A couple of interesting Belichick related points in the latest column from Sea-Tac’s own Mike Sando. The first is on the mythology surrounding the horrifying end of Super Bowl XLIX:

There is an interesting connection. Belichick failed to call defensive timeouts to preserve time for a potential Tom Brady rebuttal drive, even though Seattle, down by four, had second-and-goal from the 1 with 1:00 on the game clock, and New England had two timeouts.

Belichick and the Patriots later claimed Seattle’s sideline was frantic, so the decision to let the clock run was strategic.

But there were zero signs of stress on the broadcast.

Cameras showed Carroll chewing gum with 20 seconds on the play clock, with no signs of confusion or frantic communication. As Seattle aligned for the fateful play with 10 seconds on the game clock, the offensive operation appeared routine. Al Michaels noted on the NBC broadcast that Seattle was bleeding the clock. Seattle snapped the ball with five on the play clock. Again, no signs of stress.

“Bill was absolutely great at 15 things, but managing the game?” a coach from another team said. “In the biggest chance ever to save time for an elite quarterback, Tom Brady stood there helpless on the sideline while time ticked away. Do you think Vrabel will take defensive timeouts under a minute in regulation if Seattle explodes to the 5? Of course he will. That is the mystique of Bill that gets tiring. Everything else is real.”

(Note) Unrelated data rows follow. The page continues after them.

/-- The checks of R426 in their order.  Where R425 names no entry, DETAIL is the first beyond the version's limit, or the last (log 20). -/
def opCheck (n version : Nat) (o : Op) : ChM Unit := do
  let d := o.desc
  let t := dType d
  let s ← get
  if ¬ typeIn version t ∨ (o.head.isSome ∧ (t = 8 ∨ t = 9)) then chFail 0x01 0
  if ¬ fieldsOk d then chFail 0x02 0
  let move := decide (1 ≤ t ∧ t ≤ 7)
  if move ∧ (dLen d = 0 ∨ ((t = 5 ∨ t = 6) ∧ bits (dw d 5) 31 0 = 0)) then chFail 0x03 0
  let noTarget := decide (bits (dw d 0) 47 32 = 0xFFFF)
  if (t = 1 ∨ t = 2) ∧ ¬ s.targetOk version (t = 2) o.target true true then chFail 0x09 0
  if t = 3 ∧ ((¬ noTarget ∧ ¬ s.targetOk version true o.target true false) ∨
      ¬ s.targetOk version true o.mirror false true) then chFail 0x09 0
  if move then
    let sgl := bit (dw d 0) 8
    let count := bits (dw d 0) 63 48
    let raw ← (if sgl then do
        let l ← chRead n 0 (dw d 2) (16 * count)
        pure (sglRaw count l)
      else pure [((dw d 2, dLen d), true)])
    let r1 := raw.map (·.1)
    let z1 ← zoneRanges n (t = 1) (r1.filter (fun r => decide (r.2 ≠ 0)))
    let zo ← zoneRanges n true (outRanges d)
    let z3 ← (if t = 7 then zoneRanges n false [(dw d 6, 128)] else pure [])
    if sgl ∧ sglMax version < count then chFail 0x07 (sglMax version)
    match raw.findIdx? (fun r => !r.2) with
    | some k => chFail 0x07 k
    | none => pure ()
    if rangesLen r1 ≠ dLen d then chFail 0x07 (r1.length - 1)
    let pairs := zo.any (fun x => z1.any (fun y => zOverlap x y) || z3.any (fun y => zOverlap x y)) ||
      (match zo with | [x, y] => zOverlap x y | _ => false)
    if pairs then chFail 0x08 0
    if t = 7 ∧ bits (dw d 5) 2 0 = 0 ∧ dLen d % 16 ≠ 0 then chFail 0x0A 0
    match o.target with
    | none => pure ()
    | some tg =>
      if tKind tg = 1 ∧ t ≤ 3 then
        let (_, blk, size) := s.nsOf tg
        if dLen d % blk ≠ 0 then chFail 0x0A 0
        if size < (dw d 4).toNat + dLen d / blk then chFail 0x0B 0

/-! ## Completions (R430, R435) -/

/-- SQ_HEAD once operation `i` of the queue pair has written its completion (R419, R430). -/
def State.sqHeadWithout (s : State) (p : Nat) (i : Option Nat) : Nat :=
  let l := (s.live.ch.ops.filter (fun e => decide (e.2.pool = p ∧ some e.1 ≠ i))).map (fun e => s.jent e.1)
  match l with
  | [] => (s.qp p).accept
  | j :: r => (r.foldl (fun a b => if b.seq < a.seq then b else a) j).sqSlot

/-- SQ_HEAD (R419). -/
def State.sqHead (s : State) (p : Nat) : Nat := s.sqHeadWithout p none

/-- Whether the driver's head leaves a free CQ slot and no entry still holds it (R416, R435). -/
def State.cqFree (s : State) (p : Nat) : Bool :=
  let q := s.qp p
  decide (0 < q.cqN ∧ (q.cqTail + q.cqN - q.head) % q.cqN < q.cqN - 1) &&
    !s.live.ch.ops.any (fun e => decide (e.2.pool = p ∧ (s.jent e.1).st = 3 ∧ (s.jent e.1).cqSlot = q.cqTail))

/-- The completion entry of an operation (R430). -/
def completionBytes (d : List Byte) (version st done detail loc sqHead : Nat) (phase reexec degraded raw : Bool) (time : Word) :
    List Byte :=
  let w0 := field 15 0 (bits (dw d 0) 31 16) ||| field 23 16 st ||| field 24 24 (b2n phase) |||
    field 25 25 (b2n (reexec && decide (0x42 ≤ version))) ||| field 26 26 (b2n degraded) ||| field 27 27 (b2n raw) |||
    field 39 32 loc ||| field 63 48 sqHead
  wordBytes w0 ++ wordBytes (field 31 0 done ||| field 63 32 detail) ++ wordBytes (dw d 7) ++
    wordBytes (if 0x41 ≤ version then time else 0)

/-- An operation with a fixed result enters COMPLETING when a CQ slot is free (R433, R435), else it waits for one. -/
def State.enterCompleting (s : State) (i : Nat) : State :=
  match s.op? i with
  | none => s
  | some o =>
    match o.fin with
    | none => s
    | some (st, done, detail) =>
      if ¬ s.cqFree o.pool then
        s.withCh (fun c => { c with waitCq := if c.waitCq.contains i then c.waitCq else c.waitCq ++ [i] })
      else
        let q := s.qp o.pool
        let j := s.jent i
        let v := s.vcf j.vcf
        let cpl := completionBytes o.desc v.version st done detail q.loc (s.sqHeadWithout o.pool (some i)) q.phase j.reexec
          o.degraded o.raw s.live.time
        let s := (s.countJournal o.pool).setJent i { j with st := 3, phase := q.phase, cqSlot := q.cqTail, status := st, detail := detail }
        let s := s.setOp i { o with cpl := cpl }
        let s := s.withCh (fun c => { c with waitCq := c.waitCq.erase i })
        let t := q.cqTail + 1
        s.setQp o.pool (if t = q.cqN then { q with cqTail := 0, phase := !q.phase } else { q with cqTail := t })

/-- An operation's result is fixed: its step ends. -/
def State.fixResult (s : State) (i st done detail : Nat) : State :=
  match s.op? i with
  | none => s
  | some o =>
    if o.fin.isSome then s
    else
      ((s.setOp i { o with fin := some (st, done, detail), started := true }).setStep i none).enterCompleting i

/-- An operation ends with a status; a failed member breaks its chain (R429). -/
def State.finish (s : State) (i st done detail : Nat) : State :=
  match s.op? i with
  | none => s
  | some o =>
    let s := s.fixResult i st done detail
    match o.head with
    | none => s
    | some h =>
      if st = 0 then s
      else match s.op? h with
        | none => s
        | some c =>
          let s := s.setOp h { c with broken := if c.broken = 0 then st else c.broken }
          c.members.foldl (fun s m => if (s.jent i).seq < (s.jent m).seq then s.fixResult m 0x19 0 0 else s) s

/-- An operation's context. -/
def State.ctx? (s : State) (i : Nat) : Option (Nat × Nat × Nat) := (s.vol.ctxs.find? (fun e => decide (e.1 = i))).map (·.2)

/-- DONE of an operation that ends with a status after some steps (R430, R431, R521): the bytes transferred, for the engine types
the output bytes of the completed steps; 0 for the statuses the engines report with DONE 0. -/
def State.chDone (s : State) (i st : Nat) : Nat :=
  let d := match s.op? i with | some o => o.desc | none => []
  let j := s.jent i
  if (dType d = 5 ∨ dType d = 6 ∨ dType d = 7) ∧ [0x02, 0x13, 0x14, 0x15, 0x16, 0x17, 0x18].contains st then 0
  else if dType d = 5 then j.out
  else if dType d = 6 then (match s.ctx? i with | some (_, _, n) => n | none => j.out)
  else if dType d = 7 ∧ bits (dw d 5) 2 0 = 5 then (match s.ctx? i with | some (_, n, _) => n | none => 0)
  else if dType d = 7 ∧ bits (dw d 5) 2 0 = 4 then 0
  else j.done

/-- Runs a channel action: a status ends the operation, DONE counting its completed steps; a wait changes nothing. -/
def State.runCh (s : State) (i : Nat) (m : ChM Unit) : State :=
  match m.run s with
  | .ok _ s1 => s.noteHeld s1 i
  | .error (0x100, _) _ => s
  | .error (st, det) s1 => (s.noteHeld s1 i).finish i st (s.chDone i st) det

/-- Operations that wait for a CQ slot of a queue pair take the slots that are free, in the order of their results. -/
def State.drainCq (s : State) (p : Nat) : State :=
  s.live.ch.waitCq.foldl (fun s i =>
    match s.op? i with
    | some o => if o.pool = p then s.enterCompleting i else s
    | none => s) s

/-! ## Closing -/

/-- A VCF's queue pairs and vectors return to the pools, and its cipher engines become FREE (R403, R517). -/
def State.releaseVcf (s : State) (n : Nat) : State :=
  let s := s.withCh (fun c => { c with qps := c.qps.filter (fun e => decide (e.2.vcf ≠ n)) })
  let s := s.setVcf n Vcf.off
  (List.range 16).foldl (fun s e => if s.regF (offCip e) 15 0 = n + 1 then s.setReg (offCip e) 0 else s) s

/-- A CLOSING VCF whose accepted operations have all completed deletes its queues and becomes ENABLED or DISABLED (R403). -/
def State.checkClose (s : State) (n : Nat) : State :=
  let v := s.vcf n
  if v.st ≠ 3 ∨ s.live.ch.ops.any (fun e => decide ((s.jent e.1).vcf = n)) then s
  else if v.dis then s.releaseVcf n
  else
    let s := (s.qpsOf n).foldl (fun s e => s.setQp e.1 { Qp.free with vcf := n, loc := e.2.loc, st := 1 }) s
    s.setVcf n { v with st := 1, version := 0 }
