/-- The header of a dynamic block: HLIT and HDIST for all symbols, as many code-length lengths as are needed (log 13). -/
def dynHeader (lit dist : List Nat) : List Bool :=
  let t := clSyms (lit ++ dist)
  let cl := lensFor (countsOf 19 (t.map (·.1))) 7 (List.replicate 13 4 ++ List.replicate 6 5)
  let sent := clOrder.map (fun s => cl.getD s 0)
  let n := max 4 (19 - (sent.reverse.takeWhile (· = 0)).length)
  bitsOf 29 5 ++ bitsOf 29 5 ++ bitsOf (n - 4) 4 ++ ((sent.take n).map (fun l => bitsOf l 3)).flatten ++
    (t.map (fun e => symBits cl e.1 ++ bitsOf e.2 (clExtra e.1))).flatten

/-- The coded form of block `i` (R500): block 0 in the fixed code, a later one in the code that the counts of the block before
it give, with 1 added to each. -/
def codedBlock (input : List Byte) (i : Nat) (last : Bool) : List Bool :=
  let body := blockTokens input i
  if i = 0 then [last, true, false] ++ bodyBits fixedLit (List.replicate 30 5) body
  else
    let prev := blockTokens input (i - 1)
    let more (n : Nat) (l : List Nat) : List Nat := (countsOf n l).map (· + 1)
    let lit := lensFor (more 286 (litSyms prev)) 15 (List.replicate 226 8 ++ List.replicate 60 9)
    let dist := lensFor (more 30 (distSyms prev)) 15 (List.replicate 2 4 ++ List.replicate 28 5)
    [last, false, true] ++ dynHeader lit dist ++ bodyBits lit dist body

/-- Block `i` of an input of `n` bytes at a bit position: its bits, and whether it is stored (R500, R501).  It depends on no
input after its own. -/
def blockBits (n : Nat) (input : List Byte) (pos i : Nat) : List Bool × Bool :=
  let last := decide (i + 1 = blockCount n)
  let c := codedBlock input i last
  let r := storedForm pos last (blockData input i)
  if r.length ≤ c.length then (r, true) else (c, false)

/-- The stream up to block `i`, the framing header's bits first: its bits, and the blocks stored. -/
def streamTo (framing n : Nat) (input : List Byte) : Nat → List Bool × Nat
  | 0 => (byteBits (frameBytes framing), 0)
  | i + 1 =>
    let (b, k) := streamTo framing n input i
    let (x, r) := blockBits n input b.length i
    (b ++ x, k + b2n r)

/-- Bits packed into bytes, the last padded with 0. -/
def packBits : Nat → List Bool → List Byte
  | 0, _ => []
  | n + 1, l =>
    if l.isEmpty then [] else
      BitVec.ofNat 8 (((l.take 8).zipIdx.map (fun e => b2n e.1 * 2 ^ e.2)).sum) :: packBits n (l.drop 8)

end Sys2Proof.Machine
end

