-- ==== Sys2Proof/Machine/Tally.lean ====
section
/-! DEFINITION. The tally (R616 to R638): watch-period boundaries, the dump ring, sampling. -/

namespace Sys2Proof.Machine

/-! ## The ring -/

/-- BASE and COUNT of the ring. -/
def State.ringBase (s : State) : Nat := bits (s.reg (offTally + 0x10)) 51 13 * 0x2000
/-- RECORDS. -/
def State.ringCount (s : State) : Nat := s.regF (offTally + 0x18) 16 0

/-- RING_VALID (R626, R635). -/
def State.ringValid (s : State) : Bool :=
  bit (s.reg (offTally + 0x10)) 0 && s.mappedDeck s.live.sets s.ringBase (s.ringCount * 0x2000)

/-- HEAD advances, wrapping to 0 (R626). -/
def State.ringNext (s : State) : State :=
  let h := s.regF (offTally + 0x20) 15 0
  s.setRegF (offTally + 0x20) 15 0 (if s.ringCount ≤ h + 1 then 0 else h + 1)

/-- Whether a counter exists (R616). -/
def State.counterExists (s : State) (i : Nat) : Bool := decide (512 ≤ i ∨ i / 8 < s.lpCount)

/-- The entry of a counter in a record (R627). -/
def State.tallyEntry (s : State) (i : Nat) : Word :=
  if ¬ s.counterExists i then 0
  else
    field 48 0 (bits (s.live.tally.get i 0) 48 0) ||| field 49 49 (b2n (s.live.changed.get i false)) |||
      field 63 56 (s.regF (offTally + 0x1000 + 8 * i) 7 0)

/-- A record of the closing period, without SKIPPED (R627). -/
def State.tallyRecord (s : State) (flags : Nat) (tbEnd : Word) : List Byte :=
  let head : List Word := [BitVec.ofNat 64 (s.live.tallySeq + 1), s.live.tallyStart, tbEnd,
    field 2 0 flags ||| field 23 16 s.lpCount ||| field 26 24 s.pwr.modid.val, 0, 0, 0, 0]
  let l := head ++ (List.range 800).map s.tallyEntry
  (l.map wordBytes).flatten ++ List.replicate 1728 0

/-- Writes lines of a record as full lines of an agent without a cache; a line with an open transaction
waits (R628, R629). -/
def writeRecordLines (s : State) : List (Nat × List Byte) → Acc Unit
  | [] => .ok () s
  | (ln, d) :: r =>
    match s.writeFull 999 ln d false false with
    | .ok _ s => writeRecordLines s r
    | .bus s => .bus s
    | .wait => .wait

/-- A record is abandoned (R629). -/
def State.dumpFailed (s : State) : State :=
  let s : State := { s with vol := { s.vol with dumps := s.vol.dumps.drop 1, skipped := s.vol.skipped + 1 } }
  (s.setRegF (offTally + 8) 1 1 1).ringNext

/-- Line 0 of a record with SEQUENCE 0 (R628 step 1). -/
def zeroLine (base : Nat) (d : List Byte) : Nat × List Byte := (base / 256, List.replicate 8 0 ++ (d.take 256).drop 8)

/-- The record at the front of `dumps` begins to be written: line 0 with SEQUENCE 0 (R628 step 1), the SKIPPED count fixed.  Where that
line has to wait its base is kept one higher. -/
def State.dumpStart (s : State) : State :=
  match s.vol.dumps with
  | [] => s
  | (_, d) :: r =>
    let d := d.take 0x1E ++ toBytes (min s.vol.skipped 0xFFFF) 2 ++ d.drop 0x20
    let base := s.ringBase + s.regF (offTally + 0x20) 15 0 * 0x2000
    let s : State := { s with vol := { s.vol with dumps := (base, d) :: r } }
    match writeRecordLines s [zeroLine base d] with
    | .ok _ s => s
    | .bus s => s.dumpFailed
    | .wait => { s with vol := { s.vol with dumps := (base + 1, d) :: r } }

/-- A record joins the dumps: one is written, one waits, an older waiting one is abandoned (R629). -/
def State.dumpAdd (s : State) (d : List Byte) : State :=
  match s.vol.dumps with
  | [] => { s with vol := { s.vol with dumps := [(0, d)] } }.dumpStart
  | [x] => { s with vol := { s.vol with dumps := [x, (0, d)] } }
  | x :: _ => { s with vol := { s.vol with dumps := [x, (0, d)], skipped := s.vol.skipped + 1 } }

/-- Flags of a boundary in the same tick as the last one join its record (R621). -/
def State.boundaryAgain (s : State) (flags : Nat) : State :=
  let f (e : Nat × List Byte) : Nat × List Byte :=
    if leNat (e.2.take 8) = s.live.tallySeq then
      (e.1, e.2.take 0x18 ++ [e.2.getD 0x18 0 ||| BitVec.ofNat 8 flags] ++ e.2.drop 0x19)
    else e
  { s with vol := { s.vol with dumps := s.vol.dumps.map f } }

/-- A boundary (R621, R622, R625): every counter is latched and restarts, the statistics are latched, the record is dumped. -/
def State.boundary (s : State) (flags : Nat) (tbEnd : Word) : State :=
  if s.live.tallySeq ≠ 0 ∧ s.live.time = s.live.tallyStart then s.boundaryAgain flags
  else
    let d := s.tallyRecord flags tbEnd
    let ovf := s.live.tally.any (fun e => bit e.2 48 && s.counterExists e.1)
    let s : State := { s with live := { s.live with tally := [], changed := [], xlatched := s.live.stats, tallyStart := s.live.time,
                                                    tallySeq := s.live.tallySeq + 1 } }
    let s := if ovf then s.setRegF (offTally + 8) 2 2 1 else s
    if s.ringValid then s.dumpAdd d else s.raise 132

/-! ## Rows -/

/-- WATCH_BOUNDARY (R621). -/
def execWatchBoundary (s : State) : Out := .next (if s.pwr.phase = .running then s.boundary 0 s.live.time else s)

/-- SNAP (R621, R634). -/
def execSnap (src : Src) (s : State) : Out :=
  .next (if s.srcKeel src ∧ s.pwr.phase = .running then s.boundary 1 s.live.time else s)

/-- A write of WATCH_US, with SNAP where `snap` (R621, R634). -/
def State.watchUs (s : State) (v : Nat) (snap : Bool) : State :=
  let s := s.setReg offTally (field 23 0 (clampWatch v))
  s.boundary (2 + b2n snap) s.live.time

/-- A write of TALLY_CTL: with SNAP, WATCH_US counts as written where its value changes (DESIGN CHOICE, log 24). -/
def State.tallyCtl (s : State) (v : Word) : State :=
  if s.pwr.phase ≠ .running then s
  else if bit v 32 ∧ clampWatch (bits v 23 0) = s.regF offTally 23 0 then s.boundary 1 s.live.time
  else s.watchUs (bits v 23 0) (bit v 32)

/-- WATCH_US_WRITE (R621, R634). -/
def execWatchUsWrite (src : Src) (v : BitVec 24) (s : State) : Out :=
  .next (if s.srcKeel src ∧ s.pwr.phase = .running then s.watchUs v.toNat false else s)

/-- A record is complete (R628 step 3): HEAD advances, TALLY_PERIOD is raised, a record that waited begins. -/
def State.dumpDone (s : State) (d : List Byte) (r : List (Nat × List Byte)) : State :=
  let s : State := { s with vol := { s.vol with dumps := r, skipped := 0, dumpSent := false } }
  let s := (s.setRegF (offTally + 0x20) 63 16 (leNat (d.take 8))).ringNext
  (s.raise 132).dumpStart

/-- DUMP_COMPLETE (R304, R628 steps 2 and 3, R629): the record's other lines and its SEQUENCE are written; once their homes have accepted
them the record is complete. -/
def execDumpComplete (s : State) : Out :=
  .next (
    if s.pwr.phase ≠ .running then s
    else match s.vol.dumps with
    | [] => s
    | (base, d) :: r =>
      if s.vol.dumpSent then (if s.accepted (2 ^ 22) then s.dumpDone d r else s)
      else
      let ls := (if base % 2 = 1 then [zeroLine base d] else []) ++ ((List.range 31).map (fun i => (base / 256 + i + 1, (d.drop (256 * (i + 1))).take 256))) ++ [(base / 256, d.take 256)]
      match writeRecordLines s ls with
      | .wait => s
      | .bus s => s.dumpFailed.dumpStart
      | .ok _ s1 =>
        let s := s.noteHeld s1 (2 ^ 22)
        if s.accepted (2 ^ 22) then s.dumpDone d r else { s with vol := { s.vol with dumpSent := true } })

/-- A write of TALLY_SEL_i (R620, R623, R637). -/
def State.tallySel (s : State) (i : Nat) (v : Word) : State :=
  if ¬ s.counterExists i then s
  else
    let s := s.setReg (offTally + 0x1000 + 8 * i) (BitVec.ofNat 64 (clampSel i v.toNat))
    { s with live := { s.live with changed := s.live.changed.put i true false } }

/-- TALLY_SEL_WRITE (R620, R623, R637). -/
def execTallySelWrite (src : Src) (i : Fin 800) (v : Word) (s : State) : Out :=
  .next (if s.srcMay src 1 then s.tallySel i.val v else s)

/-- A write of TALLY_RING_BASE or TALLY_RING_COUNT, which resets HEAD (R636). -/
def State.tallyRing (s : State) (count : Bool) (v : Word) : State :=
  let s := if count then s.setReg (offTally + 0x18) (field 16 0 (clampRingCount (bits v 16 0)))
    else s.setReg (offTally + 0x10) (v &&& (msk 0 0 ||| msk 51 13))
  s.setRegF (offTally + 0x20) 15 0 0

/-- TALLY_RING_WRITE (R636). -/
def execTallyRingWrite (src : Src) (count : Bool) (v : Word) (s : State) : Out :=
  .next (if s.srcKeel src then s.tallyRing count v else s)

/-- SAMPLE_CARRY (R630, R631): the source of a counter that carried is raised. -/
def execSampleCarry (lp : LpId) (k : Fin 8) (s : State) : Out :=
  .next (
    if ¬ s.vol.sampleDue.contains (lp.val, k.val) then s
    else
      let s : State := { s with vol := { s.vol with sampleDue := s.vol.sampleDue.erase (lp.val, k.val) } }
      let n := s.regF (offTally + 0x1000 + 8 * (8 * lp.val + k.val)) 27 16
      if n < 512 then s else s.raise n)

end Sys2Proof.Machine
end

In retrospect, Belichick not calling timeout worked out, because given the time Carroll might have gotten a more favorable personnel group on the field or made a better play call. But maybe not, since Bevell seems convinced to this day that trying to pick one of the most physical corners in the league to try to set up a raw receiver whose only asset was speed to make a catch in very tight quarters using a play one the best defensive coaches in league history had already seen was akshully brilliant and the players let him down. But either way, it seems like this was more of a bad decision by Belichick that worked out because of an even worse one rather than some stroke of brilliance.

Second, Sando (a selector) explains the problems behind Belichick not being a first-ballot Hall of Fame selection. There definitely is a structural issue — increasing the vote threshold, as Bill James pointed out in his work about Cooperstown, is a bad idea that always backfires, and players, coaches, and owners should be considered seperately. But none of this excuses the voters:

If, say, 20 of the 50 selectors are predisposed to favor long-waiting candidates, vote splitting will continue to produce results that seem baffling to the vast majority of the public. This created a crisis for the Hall when Belichick missed, and it must be rectified.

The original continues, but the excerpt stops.